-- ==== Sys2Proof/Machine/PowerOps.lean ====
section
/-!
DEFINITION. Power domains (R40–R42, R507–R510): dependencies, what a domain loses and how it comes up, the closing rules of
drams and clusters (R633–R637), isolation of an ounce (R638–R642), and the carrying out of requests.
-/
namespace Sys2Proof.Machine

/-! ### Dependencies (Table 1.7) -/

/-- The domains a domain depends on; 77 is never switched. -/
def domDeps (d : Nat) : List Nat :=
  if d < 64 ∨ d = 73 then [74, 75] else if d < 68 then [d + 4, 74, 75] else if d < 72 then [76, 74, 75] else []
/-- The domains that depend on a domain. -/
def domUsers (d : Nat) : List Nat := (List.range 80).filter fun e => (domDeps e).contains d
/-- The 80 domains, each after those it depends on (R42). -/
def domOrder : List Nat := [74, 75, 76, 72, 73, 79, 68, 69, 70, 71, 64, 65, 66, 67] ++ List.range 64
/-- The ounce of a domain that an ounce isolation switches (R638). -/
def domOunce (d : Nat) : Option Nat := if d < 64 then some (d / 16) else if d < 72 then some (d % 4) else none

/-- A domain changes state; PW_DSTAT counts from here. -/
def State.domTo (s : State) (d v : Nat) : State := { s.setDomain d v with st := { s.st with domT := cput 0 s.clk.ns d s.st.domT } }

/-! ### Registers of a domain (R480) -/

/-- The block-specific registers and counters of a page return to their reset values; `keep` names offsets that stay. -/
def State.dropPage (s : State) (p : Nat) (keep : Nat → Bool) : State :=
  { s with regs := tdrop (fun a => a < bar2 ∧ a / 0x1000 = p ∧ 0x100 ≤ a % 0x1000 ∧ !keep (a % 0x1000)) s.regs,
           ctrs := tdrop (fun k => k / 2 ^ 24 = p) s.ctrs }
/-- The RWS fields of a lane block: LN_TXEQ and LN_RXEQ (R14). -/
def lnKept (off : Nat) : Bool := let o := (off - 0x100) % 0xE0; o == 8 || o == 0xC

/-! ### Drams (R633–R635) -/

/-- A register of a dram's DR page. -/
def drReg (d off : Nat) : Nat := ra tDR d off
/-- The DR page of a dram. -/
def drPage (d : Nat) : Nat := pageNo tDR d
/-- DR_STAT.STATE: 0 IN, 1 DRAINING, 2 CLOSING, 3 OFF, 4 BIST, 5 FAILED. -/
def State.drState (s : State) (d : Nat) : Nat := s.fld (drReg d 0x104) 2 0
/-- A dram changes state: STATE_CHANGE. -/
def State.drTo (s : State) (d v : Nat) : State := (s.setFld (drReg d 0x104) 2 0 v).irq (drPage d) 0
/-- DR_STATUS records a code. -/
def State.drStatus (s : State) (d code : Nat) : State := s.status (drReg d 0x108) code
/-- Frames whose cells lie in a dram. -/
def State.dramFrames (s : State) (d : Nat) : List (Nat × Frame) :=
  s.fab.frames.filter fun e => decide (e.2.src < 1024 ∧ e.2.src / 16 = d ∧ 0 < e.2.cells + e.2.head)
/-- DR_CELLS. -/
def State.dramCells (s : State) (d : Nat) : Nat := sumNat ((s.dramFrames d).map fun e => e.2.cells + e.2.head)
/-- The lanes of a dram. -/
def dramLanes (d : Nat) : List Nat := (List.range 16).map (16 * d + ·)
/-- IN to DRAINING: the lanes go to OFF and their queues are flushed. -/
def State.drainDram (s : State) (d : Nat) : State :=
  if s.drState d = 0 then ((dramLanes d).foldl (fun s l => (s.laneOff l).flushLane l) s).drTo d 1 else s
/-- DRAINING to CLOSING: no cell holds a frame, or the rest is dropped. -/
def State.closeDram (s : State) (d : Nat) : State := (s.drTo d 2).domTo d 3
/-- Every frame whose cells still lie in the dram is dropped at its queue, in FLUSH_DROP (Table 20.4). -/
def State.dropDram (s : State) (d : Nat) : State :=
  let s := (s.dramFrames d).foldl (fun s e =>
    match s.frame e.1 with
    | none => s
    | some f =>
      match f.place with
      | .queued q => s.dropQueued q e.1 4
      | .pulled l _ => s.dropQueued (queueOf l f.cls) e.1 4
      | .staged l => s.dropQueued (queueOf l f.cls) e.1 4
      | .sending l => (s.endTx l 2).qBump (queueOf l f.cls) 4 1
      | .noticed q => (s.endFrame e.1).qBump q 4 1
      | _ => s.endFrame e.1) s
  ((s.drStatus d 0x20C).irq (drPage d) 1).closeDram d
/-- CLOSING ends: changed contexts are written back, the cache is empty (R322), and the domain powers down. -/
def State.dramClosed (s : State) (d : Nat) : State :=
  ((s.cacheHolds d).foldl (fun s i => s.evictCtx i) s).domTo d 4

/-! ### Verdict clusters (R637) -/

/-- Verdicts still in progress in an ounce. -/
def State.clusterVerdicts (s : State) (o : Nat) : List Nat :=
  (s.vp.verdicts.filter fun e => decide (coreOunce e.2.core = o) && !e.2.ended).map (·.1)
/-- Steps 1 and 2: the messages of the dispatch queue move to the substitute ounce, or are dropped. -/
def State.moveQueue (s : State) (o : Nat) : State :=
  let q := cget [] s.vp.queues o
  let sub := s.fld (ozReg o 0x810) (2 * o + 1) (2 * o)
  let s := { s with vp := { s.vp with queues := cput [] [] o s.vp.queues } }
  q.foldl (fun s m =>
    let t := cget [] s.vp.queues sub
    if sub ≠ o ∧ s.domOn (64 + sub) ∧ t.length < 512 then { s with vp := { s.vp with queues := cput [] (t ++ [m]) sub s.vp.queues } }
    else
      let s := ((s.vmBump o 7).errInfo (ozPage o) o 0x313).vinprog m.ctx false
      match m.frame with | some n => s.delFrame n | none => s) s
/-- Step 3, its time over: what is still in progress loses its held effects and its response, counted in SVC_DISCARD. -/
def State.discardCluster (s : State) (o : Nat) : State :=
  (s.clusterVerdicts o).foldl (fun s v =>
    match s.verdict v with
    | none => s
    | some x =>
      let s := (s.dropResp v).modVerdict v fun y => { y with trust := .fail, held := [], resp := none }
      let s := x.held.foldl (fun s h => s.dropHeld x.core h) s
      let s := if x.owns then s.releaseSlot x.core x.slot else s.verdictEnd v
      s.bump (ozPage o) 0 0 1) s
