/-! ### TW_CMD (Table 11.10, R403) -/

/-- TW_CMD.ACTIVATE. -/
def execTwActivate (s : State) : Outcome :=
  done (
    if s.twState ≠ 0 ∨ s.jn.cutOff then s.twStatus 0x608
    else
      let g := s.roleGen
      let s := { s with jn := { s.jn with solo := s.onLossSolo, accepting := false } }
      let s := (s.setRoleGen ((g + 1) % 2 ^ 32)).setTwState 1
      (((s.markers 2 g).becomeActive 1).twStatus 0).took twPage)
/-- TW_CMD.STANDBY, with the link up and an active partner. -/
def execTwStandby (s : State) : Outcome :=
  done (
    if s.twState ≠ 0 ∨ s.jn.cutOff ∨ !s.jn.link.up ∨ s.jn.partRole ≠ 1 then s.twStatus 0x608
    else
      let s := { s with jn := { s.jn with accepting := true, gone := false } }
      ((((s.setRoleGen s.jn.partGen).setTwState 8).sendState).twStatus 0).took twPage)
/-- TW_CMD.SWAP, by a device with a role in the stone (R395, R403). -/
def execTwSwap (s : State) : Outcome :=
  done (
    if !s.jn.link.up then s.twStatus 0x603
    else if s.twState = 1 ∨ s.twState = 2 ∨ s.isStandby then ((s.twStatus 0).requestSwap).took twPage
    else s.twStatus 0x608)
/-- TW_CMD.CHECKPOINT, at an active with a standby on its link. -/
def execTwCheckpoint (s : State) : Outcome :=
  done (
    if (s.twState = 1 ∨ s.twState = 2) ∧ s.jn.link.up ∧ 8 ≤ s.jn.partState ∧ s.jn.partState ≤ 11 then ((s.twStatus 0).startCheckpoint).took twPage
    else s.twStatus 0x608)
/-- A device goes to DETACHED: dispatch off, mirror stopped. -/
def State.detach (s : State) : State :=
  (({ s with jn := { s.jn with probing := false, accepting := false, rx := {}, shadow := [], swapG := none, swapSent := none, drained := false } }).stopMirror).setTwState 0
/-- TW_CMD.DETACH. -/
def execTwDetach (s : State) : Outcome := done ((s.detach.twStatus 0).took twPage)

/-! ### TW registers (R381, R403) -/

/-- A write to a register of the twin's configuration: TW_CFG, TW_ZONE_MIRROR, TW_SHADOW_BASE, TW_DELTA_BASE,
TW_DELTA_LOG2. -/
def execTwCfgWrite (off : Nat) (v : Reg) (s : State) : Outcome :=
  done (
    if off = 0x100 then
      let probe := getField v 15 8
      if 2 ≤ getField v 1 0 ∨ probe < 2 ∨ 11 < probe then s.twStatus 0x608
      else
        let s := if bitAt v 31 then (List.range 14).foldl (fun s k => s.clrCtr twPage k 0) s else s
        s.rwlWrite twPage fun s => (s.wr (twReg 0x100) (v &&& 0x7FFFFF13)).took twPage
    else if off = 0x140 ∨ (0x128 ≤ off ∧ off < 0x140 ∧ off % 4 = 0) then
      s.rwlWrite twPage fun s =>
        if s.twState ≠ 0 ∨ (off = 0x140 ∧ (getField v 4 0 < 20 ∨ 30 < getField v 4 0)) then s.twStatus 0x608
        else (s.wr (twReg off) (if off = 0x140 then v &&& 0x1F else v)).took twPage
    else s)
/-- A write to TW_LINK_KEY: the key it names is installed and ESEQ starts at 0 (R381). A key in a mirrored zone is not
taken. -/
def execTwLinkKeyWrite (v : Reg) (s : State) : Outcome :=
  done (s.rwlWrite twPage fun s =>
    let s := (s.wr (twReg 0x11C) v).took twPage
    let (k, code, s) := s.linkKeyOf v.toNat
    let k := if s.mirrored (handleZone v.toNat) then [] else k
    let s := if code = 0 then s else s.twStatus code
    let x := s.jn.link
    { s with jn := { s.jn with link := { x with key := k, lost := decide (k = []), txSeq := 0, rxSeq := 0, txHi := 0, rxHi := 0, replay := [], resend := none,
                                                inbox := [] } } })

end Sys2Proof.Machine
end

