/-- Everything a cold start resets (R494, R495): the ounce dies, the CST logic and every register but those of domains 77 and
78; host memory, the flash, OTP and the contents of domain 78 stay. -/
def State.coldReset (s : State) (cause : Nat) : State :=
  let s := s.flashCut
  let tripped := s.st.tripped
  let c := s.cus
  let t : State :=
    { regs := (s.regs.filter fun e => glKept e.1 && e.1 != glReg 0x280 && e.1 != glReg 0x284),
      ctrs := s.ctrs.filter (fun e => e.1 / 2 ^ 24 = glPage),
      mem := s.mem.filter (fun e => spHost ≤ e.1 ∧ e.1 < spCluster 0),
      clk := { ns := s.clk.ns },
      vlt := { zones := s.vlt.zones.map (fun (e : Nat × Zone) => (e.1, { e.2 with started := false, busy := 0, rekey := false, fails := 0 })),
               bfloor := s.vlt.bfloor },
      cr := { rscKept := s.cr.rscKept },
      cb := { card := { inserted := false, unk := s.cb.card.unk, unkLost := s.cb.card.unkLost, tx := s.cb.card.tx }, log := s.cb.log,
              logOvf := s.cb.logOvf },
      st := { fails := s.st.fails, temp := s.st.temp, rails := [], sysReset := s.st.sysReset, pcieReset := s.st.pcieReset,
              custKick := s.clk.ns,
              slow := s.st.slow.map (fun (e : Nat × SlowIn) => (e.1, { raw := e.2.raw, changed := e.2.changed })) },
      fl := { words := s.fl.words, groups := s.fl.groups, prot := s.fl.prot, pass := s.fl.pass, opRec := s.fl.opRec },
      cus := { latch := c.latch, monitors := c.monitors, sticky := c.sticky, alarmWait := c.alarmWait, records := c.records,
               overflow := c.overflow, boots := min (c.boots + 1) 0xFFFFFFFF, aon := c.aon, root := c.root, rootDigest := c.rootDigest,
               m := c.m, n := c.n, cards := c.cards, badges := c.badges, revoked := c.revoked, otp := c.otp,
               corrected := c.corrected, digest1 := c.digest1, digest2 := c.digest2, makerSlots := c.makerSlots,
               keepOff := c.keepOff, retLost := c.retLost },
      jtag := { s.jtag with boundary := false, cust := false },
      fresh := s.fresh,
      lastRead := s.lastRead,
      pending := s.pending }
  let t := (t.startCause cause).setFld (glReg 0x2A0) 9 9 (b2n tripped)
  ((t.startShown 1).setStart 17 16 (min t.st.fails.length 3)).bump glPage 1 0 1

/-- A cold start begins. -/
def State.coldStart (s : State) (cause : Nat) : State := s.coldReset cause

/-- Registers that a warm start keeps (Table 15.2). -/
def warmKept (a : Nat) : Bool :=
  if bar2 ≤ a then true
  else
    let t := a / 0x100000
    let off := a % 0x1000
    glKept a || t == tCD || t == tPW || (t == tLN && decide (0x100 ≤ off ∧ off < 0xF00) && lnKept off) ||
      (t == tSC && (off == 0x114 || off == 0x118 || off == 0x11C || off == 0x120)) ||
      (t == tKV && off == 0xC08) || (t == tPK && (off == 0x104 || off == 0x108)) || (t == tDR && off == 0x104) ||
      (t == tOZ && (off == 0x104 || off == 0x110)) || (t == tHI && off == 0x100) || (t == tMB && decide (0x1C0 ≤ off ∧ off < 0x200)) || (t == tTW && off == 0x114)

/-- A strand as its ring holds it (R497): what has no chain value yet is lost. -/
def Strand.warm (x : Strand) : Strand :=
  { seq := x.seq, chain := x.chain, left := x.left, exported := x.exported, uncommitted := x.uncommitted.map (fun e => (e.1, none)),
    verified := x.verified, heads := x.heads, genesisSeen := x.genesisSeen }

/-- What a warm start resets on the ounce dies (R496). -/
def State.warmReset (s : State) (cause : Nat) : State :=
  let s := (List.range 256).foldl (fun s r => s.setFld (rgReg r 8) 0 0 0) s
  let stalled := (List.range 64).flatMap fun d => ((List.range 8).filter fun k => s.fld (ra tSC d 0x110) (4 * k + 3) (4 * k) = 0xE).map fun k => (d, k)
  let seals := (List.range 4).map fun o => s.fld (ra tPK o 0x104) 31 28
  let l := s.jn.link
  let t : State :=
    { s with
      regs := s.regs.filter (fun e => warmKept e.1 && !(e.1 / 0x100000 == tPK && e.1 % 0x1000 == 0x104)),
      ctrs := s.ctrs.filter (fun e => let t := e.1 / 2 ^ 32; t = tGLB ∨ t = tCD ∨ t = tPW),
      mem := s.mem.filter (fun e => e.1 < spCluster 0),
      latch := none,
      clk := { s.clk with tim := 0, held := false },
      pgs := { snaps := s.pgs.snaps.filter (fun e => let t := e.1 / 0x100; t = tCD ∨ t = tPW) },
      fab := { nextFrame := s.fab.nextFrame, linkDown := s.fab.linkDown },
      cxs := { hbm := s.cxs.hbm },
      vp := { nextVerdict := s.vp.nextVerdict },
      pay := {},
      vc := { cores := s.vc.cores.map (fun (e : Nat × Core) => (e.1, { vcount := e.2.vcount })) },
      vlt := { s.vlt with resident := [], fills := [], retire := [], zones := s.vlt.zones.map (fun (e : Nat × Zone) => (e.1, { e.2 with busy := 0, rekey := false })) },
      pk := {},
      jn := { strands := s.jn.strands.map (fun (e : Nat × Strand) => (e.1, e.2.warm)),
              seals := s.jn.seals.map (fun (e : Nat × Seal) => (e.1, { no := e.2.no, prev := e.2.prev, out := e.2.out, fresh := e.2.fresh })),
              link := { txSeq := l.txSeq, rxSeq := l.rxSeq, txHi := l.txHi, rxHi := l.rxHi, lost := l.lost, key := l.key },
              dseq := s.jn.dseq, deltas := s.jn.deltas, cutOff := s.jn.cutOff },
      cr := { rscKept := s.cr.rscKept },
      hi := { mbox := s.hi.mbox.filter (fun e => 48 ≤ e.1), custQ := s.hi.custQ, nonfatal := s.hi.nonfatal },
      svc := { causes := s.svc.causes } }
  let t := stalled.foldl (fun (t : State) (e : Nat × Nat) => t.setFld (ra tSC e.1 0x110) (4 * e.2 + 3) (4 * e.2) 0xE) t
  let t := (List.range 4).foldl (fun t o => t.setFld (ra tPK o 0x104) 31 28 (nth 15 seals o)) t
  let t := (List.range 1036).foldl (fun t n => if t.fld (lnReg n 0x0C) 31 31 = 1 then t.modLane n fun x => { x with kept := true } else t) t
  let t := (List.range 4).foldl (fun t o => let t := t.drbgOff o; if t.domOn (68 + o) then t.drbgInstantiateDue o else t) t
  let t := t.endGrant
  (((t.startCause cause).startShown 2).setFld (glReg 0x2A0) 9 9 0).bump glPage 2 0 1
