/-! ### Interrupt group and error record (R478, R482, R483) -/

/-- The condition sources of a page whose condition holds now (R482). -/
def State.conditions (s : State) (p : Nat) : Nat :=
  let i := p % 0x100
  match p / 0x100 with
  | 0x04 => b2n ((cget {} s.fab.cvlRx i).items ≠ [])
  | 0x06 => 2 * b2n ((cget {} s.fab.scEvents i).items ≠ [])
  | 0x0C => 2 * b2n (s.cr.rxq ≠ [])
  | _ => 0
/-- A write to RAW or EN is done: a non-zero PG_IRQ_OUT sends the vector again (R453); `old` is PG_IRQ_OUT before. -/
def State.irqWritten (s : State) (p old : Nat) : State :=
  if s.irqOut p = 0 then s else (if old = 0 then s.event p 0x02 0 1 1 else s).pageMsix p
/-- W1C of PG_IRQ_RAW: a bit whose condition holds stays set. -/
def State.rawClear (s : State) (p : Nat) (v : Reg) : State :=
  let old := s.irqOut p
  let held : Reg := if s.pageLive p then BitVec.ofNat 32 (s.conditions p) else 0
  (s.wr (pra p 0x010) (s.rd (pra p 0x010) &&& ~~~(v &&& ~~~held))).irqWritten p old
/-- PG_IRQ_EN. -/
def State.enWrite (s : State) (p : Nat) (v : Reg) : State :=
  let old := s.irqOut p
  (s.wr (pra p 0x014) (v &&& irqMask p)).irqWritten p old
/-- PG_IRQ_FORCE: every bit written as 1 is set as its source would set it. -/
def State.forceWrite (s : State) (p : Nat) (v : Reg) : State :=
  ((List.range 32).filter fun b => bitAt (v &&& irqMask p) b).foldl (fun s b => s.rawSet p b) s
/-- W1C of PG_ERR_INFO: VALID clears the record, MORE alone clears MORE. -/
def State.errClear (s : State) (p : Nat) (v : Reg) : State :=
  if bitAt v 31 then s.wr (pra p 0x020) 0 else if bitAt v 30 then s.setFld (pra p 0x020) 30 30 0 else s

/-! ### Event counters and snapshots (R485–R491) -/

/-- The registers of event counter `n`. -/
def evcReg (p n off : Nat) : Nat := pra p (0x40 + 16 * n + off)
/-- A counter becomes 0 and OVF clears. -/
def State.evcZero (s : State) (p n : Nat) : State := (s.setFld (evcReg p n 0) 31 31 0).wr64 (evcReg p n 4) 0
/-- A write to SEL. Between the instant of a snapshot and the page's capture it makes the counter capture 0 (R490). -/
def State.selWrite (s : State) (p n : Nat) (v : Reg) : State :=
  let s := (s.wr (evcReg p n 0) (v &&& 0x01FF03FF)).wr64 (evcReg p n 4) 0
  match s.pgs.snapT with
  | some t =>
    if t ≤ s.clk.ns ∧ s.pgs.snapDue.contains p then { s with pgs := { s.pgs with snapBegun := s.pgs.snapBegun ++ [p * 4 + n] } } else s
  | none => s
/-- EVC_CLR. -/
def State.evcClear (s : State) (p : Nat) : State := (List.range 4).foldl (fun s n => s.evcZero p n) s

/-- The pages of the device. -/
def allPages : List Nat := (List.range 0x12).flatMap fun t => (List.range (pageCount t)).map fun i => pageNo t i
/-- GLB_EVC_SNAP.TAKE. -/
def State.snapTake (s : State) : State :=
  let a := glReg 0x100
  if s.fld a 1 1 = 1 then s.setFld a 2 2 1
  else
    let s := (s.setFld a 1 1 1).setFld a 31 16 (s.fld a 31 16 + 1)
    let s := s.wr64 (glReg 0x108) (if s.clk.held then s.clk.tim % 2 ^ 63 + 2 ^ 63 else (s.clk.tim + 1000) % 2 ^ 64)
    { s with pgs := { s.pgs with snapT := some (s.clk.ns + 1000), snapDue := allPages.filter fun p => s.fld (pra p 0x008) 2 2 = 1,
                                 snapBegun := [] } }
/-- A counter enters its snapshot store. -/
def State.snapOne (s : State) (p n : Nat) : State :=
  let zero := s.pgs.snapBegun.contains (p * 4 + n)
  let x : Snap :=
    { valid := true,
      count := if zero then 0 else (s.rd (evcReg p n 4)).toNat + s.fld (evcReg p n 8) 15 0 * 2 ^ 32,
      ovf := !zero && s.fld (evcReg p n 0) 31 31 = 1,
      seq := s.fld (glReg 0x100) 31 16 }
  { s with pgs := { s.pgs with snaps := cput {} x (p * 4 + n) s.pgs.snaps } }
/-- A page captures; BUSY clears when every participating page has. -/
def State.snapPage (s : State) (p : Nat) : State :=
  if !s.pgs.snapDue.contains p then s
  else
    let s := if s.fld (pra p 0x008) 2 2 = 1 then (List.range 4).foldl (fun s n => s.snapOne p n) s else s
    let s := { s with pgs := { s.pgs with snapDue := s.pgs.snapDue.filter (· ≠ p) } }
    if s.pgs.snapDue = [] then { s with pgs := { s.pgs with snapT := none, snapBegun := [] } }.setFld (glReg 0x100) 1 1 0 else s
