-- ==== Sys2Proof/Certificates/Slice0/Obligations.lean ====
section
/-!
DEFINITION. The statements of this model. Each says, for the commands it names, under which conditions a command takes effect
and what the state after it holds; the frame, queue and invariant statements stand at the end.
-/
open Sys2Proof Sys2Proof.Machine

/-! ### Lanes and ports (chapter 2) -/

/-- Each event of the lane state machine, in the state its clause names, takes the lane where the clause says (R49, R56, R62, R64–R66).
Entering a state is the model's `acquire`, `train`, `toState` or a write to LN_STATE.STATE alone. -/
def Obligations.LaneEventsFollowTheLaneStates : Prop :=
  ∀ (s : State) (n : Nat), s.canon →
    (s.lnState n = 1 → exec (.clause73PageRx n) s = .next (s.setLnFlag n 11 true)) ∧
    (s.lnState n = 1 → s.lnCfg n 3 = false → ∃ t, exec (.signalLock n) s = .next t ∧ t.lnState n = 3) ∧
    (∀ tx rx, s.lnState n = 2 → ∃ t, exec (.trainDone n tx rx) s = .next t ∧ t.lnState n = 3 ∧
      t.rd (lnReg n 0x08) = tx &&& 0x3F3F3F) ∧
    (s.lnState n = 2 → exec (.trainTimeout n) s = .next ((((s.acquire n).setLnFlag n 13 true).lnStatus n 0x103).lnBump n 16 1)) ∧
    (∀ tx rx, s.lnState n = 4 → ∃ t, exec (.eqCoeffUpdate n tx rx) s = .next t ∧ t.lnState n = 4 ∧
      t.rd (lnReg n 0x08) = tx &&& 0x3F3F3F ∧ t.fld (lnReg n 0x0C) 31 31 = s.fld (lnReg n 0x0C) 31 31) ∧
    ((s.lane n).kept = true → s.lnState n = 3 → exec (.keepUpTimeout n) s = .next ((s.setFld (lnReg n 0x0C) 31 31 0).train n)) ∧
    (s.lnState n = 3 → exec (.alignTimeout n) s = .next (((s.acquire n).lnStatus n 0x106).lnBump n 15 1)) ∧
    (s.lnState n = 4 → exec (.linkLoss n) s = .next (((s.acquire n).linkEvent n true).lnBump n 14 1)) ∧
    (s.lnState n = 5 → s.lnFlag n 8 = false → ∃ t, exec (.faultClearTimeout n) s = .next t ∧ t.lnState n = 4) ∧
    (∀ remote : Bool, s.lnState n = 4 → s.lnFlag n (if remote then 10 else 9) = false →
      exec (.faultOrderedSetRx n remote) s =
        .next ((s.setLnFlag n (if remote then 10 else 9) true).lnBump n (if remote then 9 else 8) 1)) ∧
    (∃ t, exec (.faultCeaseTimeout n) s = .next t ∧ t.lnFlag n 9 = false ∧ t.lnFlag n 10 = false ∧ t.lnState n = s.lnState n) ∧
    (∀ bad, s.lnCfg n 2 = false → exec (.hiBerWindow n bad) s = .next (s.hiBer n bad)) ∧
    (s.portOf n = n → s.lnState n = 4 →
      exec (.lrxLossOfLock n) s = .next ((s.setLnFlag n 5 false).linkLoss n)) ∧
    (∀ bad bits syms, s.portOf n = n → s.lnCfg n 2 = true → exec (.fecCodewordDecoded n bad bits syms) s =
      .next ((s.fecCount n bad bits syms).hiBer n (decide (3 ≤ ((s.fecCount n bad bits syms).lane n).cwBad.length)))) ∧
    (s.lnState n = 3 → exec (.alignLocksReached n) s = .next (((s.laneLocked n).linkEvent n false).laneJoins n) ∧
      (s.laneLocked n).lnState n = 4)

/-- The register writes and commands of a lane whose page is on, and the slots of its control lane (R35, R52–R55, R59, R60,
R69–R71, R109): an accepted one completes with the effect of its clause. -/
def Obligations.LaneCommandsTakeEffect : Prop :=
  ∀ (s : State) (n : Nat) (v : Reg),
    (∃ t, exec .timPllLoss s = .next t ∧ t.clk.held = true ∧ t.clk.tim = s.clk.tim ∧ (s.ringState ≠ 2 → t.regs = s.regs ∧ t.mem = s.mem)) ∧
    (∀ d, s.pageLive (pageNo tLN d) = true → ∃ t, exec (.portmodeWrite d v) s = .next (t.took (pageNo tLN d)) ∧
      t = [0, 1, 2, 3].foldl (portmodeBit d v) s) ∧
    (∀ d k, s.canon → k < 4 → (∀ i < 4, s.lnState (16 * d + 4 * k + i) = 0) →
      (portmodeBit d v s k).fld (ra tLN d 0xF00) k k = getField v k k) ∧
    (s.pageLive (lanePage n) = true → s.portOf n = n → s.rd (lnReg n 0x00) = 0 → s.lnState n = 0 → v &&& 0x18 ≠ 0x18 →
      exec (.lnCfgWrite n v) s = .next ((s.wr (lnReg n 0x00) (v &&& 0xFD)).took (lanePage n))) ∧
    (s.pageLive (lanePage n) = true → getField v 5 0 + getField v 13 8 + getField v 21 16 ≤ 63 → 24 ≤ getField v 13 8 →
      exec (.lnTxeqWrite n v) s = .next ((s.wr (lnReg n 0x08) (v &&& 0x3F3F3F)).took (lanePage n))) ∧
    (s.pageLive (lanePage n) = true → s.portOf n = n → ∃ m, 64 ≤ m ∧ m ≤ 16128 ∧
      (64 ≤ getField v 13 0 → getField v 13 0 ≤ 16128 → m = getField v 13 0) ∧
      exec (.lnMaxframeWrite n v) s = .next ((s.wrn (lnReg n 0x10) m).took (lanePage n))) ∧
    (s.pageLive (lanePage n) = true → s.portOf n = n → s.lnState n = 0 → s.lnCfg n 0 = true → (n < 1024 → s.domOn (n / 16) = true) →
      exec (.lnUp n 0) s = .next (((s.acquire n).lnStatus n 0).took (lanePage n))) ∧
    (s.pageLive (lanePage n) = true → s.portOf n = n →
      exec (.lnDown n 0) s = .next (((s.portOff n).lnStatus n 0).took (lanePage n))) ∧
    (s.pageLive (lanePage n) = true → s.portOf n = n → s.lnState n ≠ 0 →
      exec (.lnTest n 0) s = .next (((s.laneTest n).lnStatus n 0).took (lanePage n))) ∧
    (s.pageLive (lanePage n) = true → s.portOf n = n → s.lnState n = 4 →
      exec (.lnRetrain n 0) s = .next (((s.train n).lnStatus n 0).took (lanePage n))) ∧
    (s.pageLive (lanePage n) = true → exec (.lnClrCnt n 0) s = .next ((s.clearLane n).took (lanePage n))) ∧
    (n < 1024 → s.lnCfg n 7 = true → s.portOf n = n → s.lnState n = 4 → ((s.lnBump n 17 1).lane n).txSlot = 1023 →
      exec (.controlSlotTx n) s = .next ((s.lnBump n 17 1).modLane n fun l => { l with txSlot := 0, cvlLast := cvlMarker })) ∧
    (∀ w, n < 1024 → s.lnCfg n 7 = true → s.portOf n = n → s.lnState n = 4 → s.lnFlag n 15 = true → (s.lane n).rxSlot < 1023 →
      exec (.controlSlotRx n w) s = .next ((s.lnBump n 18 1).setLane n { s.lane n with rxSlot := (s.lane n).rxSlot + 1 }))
+ + + + +
### Exercise aim
Tally, across the records, each line that contains the word "setLnFlag", and answer with nothing except the count.

### Answer for this exercise
4